§ WORK INSTRUCTIONS: Would you repeat all of the records underneath, exactly as written?
#### AVAILABLE RECORDS ####
-- ==== Sys2Proof/Laws/KeptKeeper.lean ====
section
/-! SUPPORT. What the operations of Machine/Keeper.lean keep (Laws/Kept.lean). -/

set_option linter.unusedTactic false
set_option linter.unreachableTactic false

namespace Sys2Proof.Machine

variable {P : Part → Bool} {b0 : State}

theorem State.putWords_kept (s : State) (base : Nat) (l : List Nat)  (h_s : s.Kept P b0) : (State.putWords s base l).Kept P b0 := by
  rw [State.putWords.eq_def]
  repeat' first
    | (with_reducible first | assumption | apply State.wr_kept | apply foldl_kept | apply foldl_kept1 | apply foldl_kept2) | intro _ | dsimp only

theorem State.showCounter_kept (s : State)  (h_s : s.Kept P b0) : (State.showCounter s).Kept P b0 := by
  rw [State.showCounter.eq_def]
  repeat' first
    | (with_reducible first | assumption | apply State.wr_kept | apply State.putPair_kept) | dsimp only

theorem State.raiseCounter_kept (s : State)  (h_s : s.Kept P b0) (p_keeper : P .keeper = true) : (State.raiseCounter s).Kept P b0 := by
  rw [State.raiseCounter.eq_def]
  repeat' first
    | simp only [State.kept_mk]
    | (with_reducible first | assumption | apply State.put_kept | apply State.advance_kept | apply State.showCounter_kept | apply KeptF.u_keeper) | split | dsimp only

theorem execFuseLoadDone_kept (f : FuseLoad) (s : State)  (h_s : s.Kept P b0) (p_free : P .free = true) (p_rgs : P .rgs = true) (p_harts : P .harts = true) (p_engines : P .engines = true) (p_mmu : P .mmu = true) (p_queues : P .queues = true) (p_cat : P .cat = true) (p_power : P .power = true) (p_keeper : P .keeper = true) (p_cons : P .cons = true) (p_pads : P .pads = true) (p_rings : P .rings = true) (p_vecs : P .vecs = true) (p_hostFn : P .hostFn = true) (p_streams : P .streams = true) (p_gone : P .gone = true) : OutKept P b0 (execFuseLoadDone f s) := by
  rw [execFuseLoadDone.eq_def]
  repeat' first
    | simp only [State.kept_mk]
    | with_reducible first
      | assumption | apply State.wr_kept | apply State.put_kept | apply State.alertRise_kept | apply State.deny_kept | apply State.consStart_kept |
      apply State.safePads_kept | apply State.applyDeny_kept | apply State.putWords_kept | apply State.showCounter_kept | apply KeptF.u_keeper |
      apply OutKept.next
    | intro _ | split | dsimp only

theorem execVddFuseRamp_kept (inRange : Bool) (s : State)  (h_s : s.Kept P b0) (p_keeper : P .keeper = true) : OutKept P b0 (execVddFuseRamp inRange s) := by
  rw [execVddFuseRamp.eq_def]
  repeat' first
    | simp only [State.kept_mk]
    | (with_reducible first | assumption | apply State.put_kept | apply State.raiseCounter_kept | apply KeptF.u_keeper | apply OutKept.next) | split | dsimp only

theorem State.zeroRange_kept (s : State) (a n : Nat)  (h_s : s.Kept P b0) (p_dram : P .dram = true) (p_damage : P .damage = true) (p_chans : P .chans = true) : (State.zeroRange s a n).Kept P b0 := by
  rw [State.zeroRange.eq_def]
  repeat' first
    | simp only [State.kept_mk]
    | (with_reducible first | assumption | apply State.setChan_kept | apply foldl_kept | apply foldl_kept1 | apply foldl_kept2 | apply KeptF.keepMem) | intro _ | dsimp only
####
§ YOUR RESPONSE:
-- ==== Sys2Proof/Laws/KeptKeeper.lean ====
section
/-! SUPPORT. What the operations of Machine/Keeper.lean keep (Laws/Kept.lean). -/

set_option linter.unusedTactic false
set_option linter.unreachableTactic false

namespace Sys2Proof.Machine

variable {P : Part → Bool} {b0 : State}

theorem State.putWords_kept (s : State) (base : Nat) (l : List Nat)  (h_s : s.Kept P b0) : (State.putWords s base l).Kept P b0 := by
  rw [State.putWords.eq_def]
  repeat' first
    | (with_reducible first | assumption | apply State.wr_kept | apply foldl_kept | apply foldl_kept1 | apply foldl_kept2) | intro _ | dsimp only

theorem State.showCounter_kept (s : State)  (h_s : s.Kept P b0) : (State.showCounter s).Kept P b0 := by
  rw [State.showCounter.eq_def]
  repeat' first
    | (with_reducible first | assumption | apply State.wr_kept | apply State.putPair_kept) | dsimp only

theorem State.raiseCounter_kept (s : State)  (h_s : s.Kept P b0) (p_keeper : P .keeper = true) : (State.raiseCounter s).Kept P b0 := by
  rw [State.raiseCounter.eq_def]
  repeat' first
    | simp only [State.kept_mk]
    | (with_reducible first | assumption | apply State.put_kept | apply State.advance_kept | apply State.showCounter_kept | apply KeptF.u_keeper) | split | dsimp only

theorem execFuseLoadDone_kept (f : FuseLoad) (s : State)  (h_s : s.Kept P b0) (p_free : P .free = true) (p_rgs : P .rgs = true) (p_harts : P .harts = true) (p_engines : P .engines = true) (p_mmu : P .mmu = true) (p_queues : P .queues = true) (p_cat : P .cat = true) (p_power : P .power = true) (p_keeper : P .keeper = true) (p_cons : P .cons = true) (p_pads : P .pads = true) (p_rings : P .rings = true) (p_vecs : P .vecs = true) (p_hostFn : P .hostFn = true) (p_streams : P .streams = true) (p_gone : P .gone = true) : OutKept P b0 (execFuseLoadDone f s) := by
  rw [execFuseLoadDone.eq_def]
  repeat' first
    | simp only [State.kept_mk]
    | with_reducible first
      | assumption | apply State.wr_kept | apply State.put_kept | apply State.alertRise_kept | apply State.deny_kept | apply State.consStart_kept |
      apply State.safePads_kept | apply State.applyDeny_kept | apply State.putWords_kept | apply State.showCounter_kept | apply KeptF.u_keeper |
      apply OutKept.next
    | intro _ | split | dsimp only

theorem execVddFuseRamp_kept (inRange : Bool) (s : State)  (h_s : s.Kept P b0) (p_keeper : P .keeper = true) : OutKept P b0 (execVddFuseRamp inRange s) := by
  rw [execVddFuseRamp.eq_def]
  repeat' first
    | simp only [State.kept_mk]
    | (with_reducible first | assumption | apply State.put_kept | apply State.raiseCounter_kept | apply KeptF.u_keeper | apply OutKept.next) | split | dsimp only

theorem State.zeroRange_kept (s : State) (a n : Nat)  (h_s : s.Kept P b0) (p_dram : P .dram = true) (p_damage : P .damage = true) (p_chans : P .chans = true) : (State.zeroRange s a n).Kept P b0 := by
  rw [State.zeroRange.eq_def]
  repeat' first
    | simp only [State.kept_mk]
    | (with_reducible first | assumption | apply State.setChan_kept | apply foldl_kept | apply foldl_kept1 | apply foldl_kept2 | apply KeptF.keepMem) | intro _ | dsimp only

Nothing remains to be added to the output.